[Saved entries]
------------

/-- FdecEnforcesTheBound: a frame at the bound is returned, just decoded and pending, and a length one above it is too
large, in both phases. -/
theorem witness_FdecEnforcesTheBound :
    nextWith (exec .fdec (small 9 2 .empty [2#8, 1#8, 7#8] [])) (fun t => t.responses == [frameAnswer [1#8, 7#8]]) = true ∧
    dec 64 [2#8, 1#8, 7#8] = .ok 2 1 ∧
    nextWith (exec .fdec (small 9 2 (.awaitingPayload 2) [1#8, 7#8] [])) (fun t =>
      t.responses == [frameAnswer [1#8, 7#8]]) = true ∧
    nextWith (exec .fdec (small 9 2 .empty [2#8] [])) (fun t => t.pend == .awaitingPayload 2) = true ∧
    dec 64 [3#8] = .ok 3 1 ∧ (small 9 2 .empty [3#8] []).maxLen < 3 ∧
    (small 9 2 (.awaitingPayload 3) [] []).maxLen < 3 := by decide

/-- FencAppendsTheWholeFrameOrNothing: a payload one above the bound; at the bound with one byte too few of space, with
exactly enough, and with an infinite buffer. -/
theorem witness_FencAppendsTheWholeFrameOrNothing :
    [1#8, 2#8].length < 2 ^ (small 2 1 .empty [] []).nwBits ∧
    [1#8, 2#8].length > (small 2 1 .empty [] []).maxLen ∧
    [1#8, 2#8].length ≤ (small 2 2 .empty [] []).maxLen ∧
    (enc 64 2).length + 2 > 2 - (small 2 2 .empty [] []).txb.length ∧
    (enc 64 2).length + 2 ≤ 3 - (small 3 2 .empty [] []).txb.length ∧
    (small 3 2 .empty [] []).cfg.txCap = .bytes 3 ∧ State.reset.cfg.txCap = .inf ∧
    (word 0x40#8 0 1 [1#8]).len.toNat % 2 ^ State.reset.nwBits = [1#8].length := by decide

/-- FramingRoundTripOverEverySplit: the frame of "hi" in five pieces (95_test_vectors.md section 2.5, last row), in a
buffer that just holds it, with the bound at its length. -/
theorem witness_FramingRoundTripOverEverySplit :
    (small 3 2 .empty [] []).pend = .empty ∧ (small 3 2 .empty [] []).rxb = [] ∧
    [0x68#8, 0x69#8].length ≤ (small 3 2 .empty [] []).maxLen ∧
    [0x68#8, 0x69#8].length < 2 ^ (small 3 2 .empty [] []).nwBits ∧
    (enc (small 3 2 .empty [] []).nwBits 2).length + 2 ≤ 3 ∧
    [[], [0x02#8], [], [0x68#8, 0x69#8], []].flatten = enc (small 3 2 .empty [] []).nwBits 2 ++ [0x68#8, 0x69#8] ∧
    nextWith (pushPieces [[], [0x02#8], [], [0x68#8, 0x69#8], []] (small 3 2 .empty [] [])) (fun t =>
      t.responses == [okAnswer, bare .none (some 0), okAnswer, bare .none (some 2), okAnswer, bare .none (some 2), okAnswer,
        frameAnswer [0x68#8, 0x69#8], okAnswer, bare .none (some 0)]) = true := by
  decide

/-- QueuesAreFirstInFirstOut, EachCommandWritesOnlyItsOwnState: commands that take and append, and the outcomes of the
same commands that do neither. -/
theorem witness_QueuesAreFirstInFirstOut :
    nextWith (exec (.txpop 1) (small 9 9 .empty [] [1#8, 2#8])) (shows (okLen 1 [1#8]) 9 .empty [] [2#8]) = true ∧
    nextWith (exec (.fenc [7#8]) (small 3 9 .empty [] [1#8])) (shows (okLen 2 []) 9 .empty [] [1#8, 1#8, 7#8]) = true ∧
    nextWith (exec (.fenc [7#8]) (small 2 9 .empty [] [1#8])) (shows (bare .noSpace none) 9 .empty [] [1#8]) = true ∧
    nextWith (exec (.rxpush [7#8]) (small 2 9 .empty [1#8] [])) (shows okAnswer 9 .empty [1#8, 7#8] []) = true ∧
    nextWith (exec (.rxpush [7#8]) (small 1 9 .empty [1#8] [])) (shows (bare .noSpace none) 9 .empty [1#8] []) = true ∧
    nextWith (exec .fdec (small 9 9 .empty [1#8, 7#8, 8#8] [])) (shows (frameAnswer [7#8]) 9 .empty [8#8] []) = true ∧
    nextWith (exec .fdec (small 9 9 .empty [1#8] [])) (shows (bare .none (some 1)) 9 (.awaitingPayload 1) [] []) = true ∧
    nextWith (exec .fdec (small 9 9 .empty [0x80#8] [])) (shows (bare .none (some 0)) 9 .empty [0x80#8] []) = true := by
  decide

/-- ErrorsLeaveTheStateOfTheTable: every error outcome happens. -/
theorem witness_ErrorsLeaveTheStateOfTheTable :
    decode .w64 (word 0x48#8 0 0 []) = .error (.reserved 0x48#8) ∧
    nextWith (exec (.vdec8 [0x80#8]) (small 4 4 .empty [] [])) (fun t => t.responses == [bare .insufficient none]) = true ∧
    nextWith (exec (.vdec8 [0x80#8, 0x80#8]) (small 4 4 .empty [] [])) (fun t => t.responses == [bare .overflow none]) = true ∧
    nextWith (exec (.fenc [1#8, 1#8]) (small 4 1 .empty [] [])) (fun t => t.responses == [bare .tooLarge none]) = true ∧
    nextWith (exec (.rxpush [1#8, 1#8]) (small 1 1 .empty [] [])) (fun t => t.responses == [bare .noSpace none]) = true ∧
    nextWith (exec .fdec (small 4 1 .empty [2#8] [])) (fun t => t.responses == [bare .tooLarge (some 2)]) = true ∧
    nextWith (exec .fdec (small 4 1 (.awaitingPayload 2) [] [])) (fun t => t.responses == [bare .tooLarge (some 2)]) = true ∧
    nextWith (exec .fdec (small 4 1 .empty [0x80#8] [])) (fun t => t.responses == [bare .none (some 0)]) = true ∧
    nextWith (exec .fdec (small 4 1 .empty [1#8] [])) (fun t => t.responses == [bare .none (some 1)]) = true ∧
    nextWith (exec .fdec (small 4 1 (.awaitingPayload 1) [] [])) (fun t => t.responses == [bare .none (some 1)]) = true := by
  decide

theorem witness_RepeatedFdecChangesNothing :
    exec .fdec (small 9 9 .empty [2#8] []) = .next (answered (small 9 9 (.awaitingPayload 2) [] []) (bare .none (some 2))) ∧
    exec .fdec (small 10 9 .empty (List.replicate 10 0x80#8) []) =
      .next (answered (small 10 9 .empty (List.replicate 10 0x80#8) []) (bare .overflow none)) := ⟨rfl, rfl⟩

/-- UndersizedReceiveBufferIsStuck: P8 after step 4, and a pending length one above the capacity. -/
theorem witness_UndersizedReceiveBufferIsStuck :
    (small 4 5 (.awaitingPayload 5) [1#8, 2#8, 3#8, 4#8] []).cfg.rxCap = .bytes 4 ∧
    (small 4 5 (.awaitingPayload 5) [1#8, 2#8, 3#8, 4#8] []).pend = .awaitingPayload 5 ∧ 4 < 5 ∧
    5 ≤ (small 4 5 (.awaitingPayload 5) [1#8, 2#8, 3#8, 4#8] []).maxLen ∧
    (small 4 5 (.awaitingPayload 5) [1#8, 2#8, 3#8, 4#8] []).rxb.length = 4 ∧ [5#8] ≠ [] := by decide

/-- NoneLeavesRoomWhenSized: a buffer of exactly `maxlen(N)` bytes, the bound at the capacity, one byte short. -/
theorem witness_NoneLeavesRoomWhenSized :
    (small 10 10 (.awaitingPayload 10) (List.replicate 9 1#8) []).WF ∧
    (small 10 10 (.awaitingPayload 10) (List.replicate 9 1#8) []).ReceiveSized ∧
    nextWith (exec .fdec (small 10 10 (.awaitingPayload 10) (List.replicate 9 1#8) [])) (fun t =>
      t.responses == [bare .none (some 1)]) = true := by
  refine ⟨⟨?_, ?_, ?_, ?_, ?_, ?_⟩, ⟨?_, ?_⟩, by decide⟩ <;>
    simp [small, State.resetWith, State.nwBits, NativeWidth.bits, maxlen]

theorem witness_AllOnesBoundIsUnbounded :
    State.reset.WF ∧ State.reset.maxLen = 2 ^ State.reset.nwBits - 1 ∧ Instr.WellFormed State.reset.cfg.nw .fdec := by
  refine ⟨⟨?_, ?_, ?_, ?_, ?_, ?_⟩, by decide, by decide⟩ <;>
    simp [State.reset, Config.default, State.resetWith, State.nwBits, NativeWidth.bits]

end Sys2Proof.Tests
end

section
/-! PROOFS. The status outputs (R20) as functions of the state: the tag and the length of PEND, and the packing of EBUF. -/

namespace Sys2Proof.Machine

theorem State.stPending_of_empty {s : State} (h : s.pend = .empty) : s.stPending = 0#1 := by
  simp [State.stPending, Pend.isPending, h]

theorem State.stPending_of_awaitingPayload {s : State} {n : Nat} (h : s.pend = .awaitingPayload n) :
    s.stPending = 1#1 := by
  simp [State.stPending, Pend.isPending, h]

theorem State.stPlen_of_awaitingPayload {s : State} {n : Nat} (h : s.pend = .awaitingPayload n) :
    s.stPlen = some n := by
  simp [State.stPlen, h]

theorem packBytes_lt (l : List Byte) : packBytes l < 256 ^ l.length := by
  induction l with
  | nil => simp [packBytes]
  | cons b t ih =>
    have hb : b.toNat < 256 := b.isLt
    rw [packBytes, List.length_cons, Nat.pow_succ]
    omega

/-- Digit `i` in base 256 of the packed number is byte `i`: dividing by 256 takes the first byte off. -/
theorem packBytes_div_mod (l : List Byte) (i : Nat) (h : i < l.length) :
    packBytes l / 256 ^ i % 256 = l[i].toNat := by
  induction l generalizing i with
  | nil => simp at h
  | cons b t ih =>
    have hb : b.toNat < 256 := b.isLt
    rw [packBytes]
    cases i with
    | zero =>
      rw [List.getElem_cons_zero]
      omega
    | succ j =>
      have htail : (b.toNat + 256 * packBytes t) / 256 = packBytes t := by omega
      rw [Nat.pow_succ', ← Nat.div_div_eq_div_mul, htail, List.getElem_cons_succ]
      exact ih j (Nat.lt_of_succ_lt_succ h)

/-- The 19 bytes of EBUF fit in the 152 bits of the output. -/
theorem State.toNat_ebufOut (s : State) : s.ebufOut.toNat = packBytes s.ebuf.toList := by
  have hlt := packBytes_lt s.ebuf.toList
  rw [Vector.length_toList] at hlt
  rw [State.ebufOut, BitVec.toNat_ofNat, Nat.mod_eq_of_lt (by omega)]

theorem State.extractLsb'_ebufOut (s : State) (i : Fin 19) :
    s.ebufOut.extractLsb' (8 * i.val) 8 = s.ebuf[i] := by
  apply BitVec.eq_of_toNat_eq
  have hi : i.val < s.ebuf.toList.length := by simp
  calc (s.ebufOut.extractLsb' (8 * i.val) 8).toNat
      = packBytes s.ebuf.toList / 256 ^ i.val % 256 := by
        rw [BitVec.extractLsb'_toNat, State.toNat_ebufOut, Nat.shiftRight_eq_div_pow, Nat.pow_mul]
    _ = s.ebuf[i].toNat := by
        rw [packBytes_div_mod _ _ hi, Vector.getElem_toList, Fin.getElem_fin]

end Sys2Proof.Machine

open Sys2Proof.Machine in
/-- Settles O16: the outputs read the tag and the length of PEND, and byte `i` of EBUF is digit `i` of `ebuf` in base
256; the other three outputs are defined as R20 words them. -/
theorem statusOutputsShowTheState : Obligations.StatusOutputsShowTheState := fun s =>
  ⟨State.stPending_of_empty,
    fun _ h => ⟨State.stPending_of_awaitingPayload h, State.stPlen_of_awaitingPayload h⟩,
    rfl, rfl, rfl, s.extractLsb'_ebufOut⟩
end

section
/-! PROOFS. The step that takes a reset event (R180), and the state after it (R21). -/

------------

• What the exercise asks:
From the data above, copy each line that has the string "Machine".

• Task answer:
namespace Sys2Proof.Machine
end Sys2Proof.Machine
open Sys2Proof.Machine in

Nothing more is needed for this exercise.